-- ==== Sys2Proof/Machine/PrismMath.lean ====
section
/-! DEFINITION. The arithmetic of Prism (R146 to R148, R153, R157, R159 to R163, R165 to R176, R187 to R190): exact fractions, PF24
and its rounding, and the formula of every stage on one sample or one line. -/

namespace Sys2Proof.Machine

/-! ### Exact fractions and PF24 (R146 to R148) -/

/-- An exact fraction; its denominator is above zero. DEDUCED (log 44). -/
structure Frac where
  num : Int
  den : Nat
  deriving DecidableEq, Repr, Inhabited

namespace Frac

/-- A whole number. -/
def ofInt (n : Int) : Frac := ⟨n, 1⟩

/-- A number of units of 2^−k. -/
def scaled (n : Int) (k : Nat) : Frac := ⟨n, 2 ^ k⟩

/-- Sum. -/
def add (a b : Frac) : Frac := ⟨a.num * b.den + b.num * a.den, a.den * b.den⟩

/-- Difference. -/
def sub (a b : Frac) : Frac := ⟨a.num * b.den - b.num * a.den, a.den * b.den⟩

/-- Product. -/
def mul (a b : Frac) : Frac := ⟨a.num * b.num, a.den * b.den⟩

/-- Quotient by a fraction above zero. -/
def div (a b : Frac) : Frac := ⟨a.num * b.den, a.den * b.num.natAbs⟩

/-- Absolute value. -/
def abs (a : Frac) : Frac := ⟨a.num.natAbs, a.den⟩

/-- Whether one fraction is below another. -/
def lt (a b : Frac) : Bool := decide (a.num * b.den < b.num * a.den)

/-- Whether one fraction is not above another. -/
def le (a b : Frac) : Bool := decide (a.num * b.den ≤ b.num * a.den)

/-- The largest whole number that is not above a fraction. -/
def floor (a : Frac) : Int := a.num / a.den

/-- The fraction held between 0 and 1. -/
def clamp01 (a : Frac) : Frac := if a.num < 0 then ofInt 0 else if (a.den : Int) < a.num then ofInt 1 else a

/-- The sum of a list. -/
def sum (l : List Frac) : Frac := l.foldl add (ofInt 0)

end Frac

/-- A PF24 code as it acts: exponent 0 is zero, and exponent 127, which only a register can hold, is the largest finite magnitude
with its sign (R146). -/
def pfNormal (c : Nat) : Nat :=
  let e := c / 65536 % 128
  if e = 0 then 0 else if e = 127 then c / 8388608 % 2 * 8388608 + 0x7EFFFF else c % 16777216

/-- The value of a PF24 code (R146). -/
def pfVal (c : Nat) : Frac :=
  let n := pfNormal c
  let e := n / 65536 % 128
  if e = 0 then Frac.ofInt 0
  else
    let m : Int := (65536 + n % 65536) * 2 ^ e
    Frac.scaled (if n / 8388608 % 2 = 1 then -m else m) 79

/-- The binary exponent of a fraction above zero: the e with 2^e ≤ a / d < 2^(e + 1). -/
def exponentOf (a d : Nat) : Int :=
  let e : Int := (Nat.log2 a : Int) - (Nat.log2 d : Int)
  let below := if 0 ≤ e then decide (a < d * 2 ^ e.toNat) else decide (a * 2 ^ (-e).toNat < d)
  if below then e - 1 else e

/-- The quotient rounded to the nearest whole number, a tie going to the even one. -/
def roundEven (a d : Nat) : Nat :=
  let q := a / d
  let r := a % d
  if 2 * r < d then q else if d < 2 * r then q + 1 else if q % 2 = 0 then q else q + 1

/-- The PF24 code of a fraction and whether it saturated (R148). -/
def pfRoundSat (x : Frac) : Nat × Bool :=
  let a := x.num.natAbs
  if a = 0 then (0, false)
  else
    let e := exponentOf a x.den
    let q := if e ≤ 16 then roundEven (a * 2 ^ (16 - e).toNat) x.den else roundEven a (x.den * 2 ^ (e - 16).toNat)
    let r := if q = 131072 then (e + 1, 65536) else (e, q)
    let sign := if x.num < 0 then 8388608 else 0
    if r.1 < -62 then (0, false)
    else if 63 < r.1 then (sign + 0x7EFFFF, true)
    else (sign + (r.1 + 63).toNat * 65536 + (r.2 - 65536), false)

/-- The PF24 code of a fraction (R148). DEDUCED (log 44). -/
def pfRound (x : Frac) : Nat := (pfRoundSat x).1

/-! ### Addressing outside a raster (R159) -/

/-- Whole-sample reflection of an index into 0 to `n` − 1. -/
def reflect (n : Nat) (i : Int) : Nat :=
  if i < 0 then min (n - 1) (-i).toNat else if i < n then i.toNat else (2 * (n : Int) - 2 - i).toNat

....

### Try it
In the preceding material, find each line holding the word "fractions" and copy it out.

### Result for this task
/-! DEFINITION. The arithmetic of Prism (R146 to R148, R153, R157, R159 to R163, R165 to R176, R187 to R190): exact fractions, PF24
/-! ### Exact fractions and PF24 (R146 to R148) -/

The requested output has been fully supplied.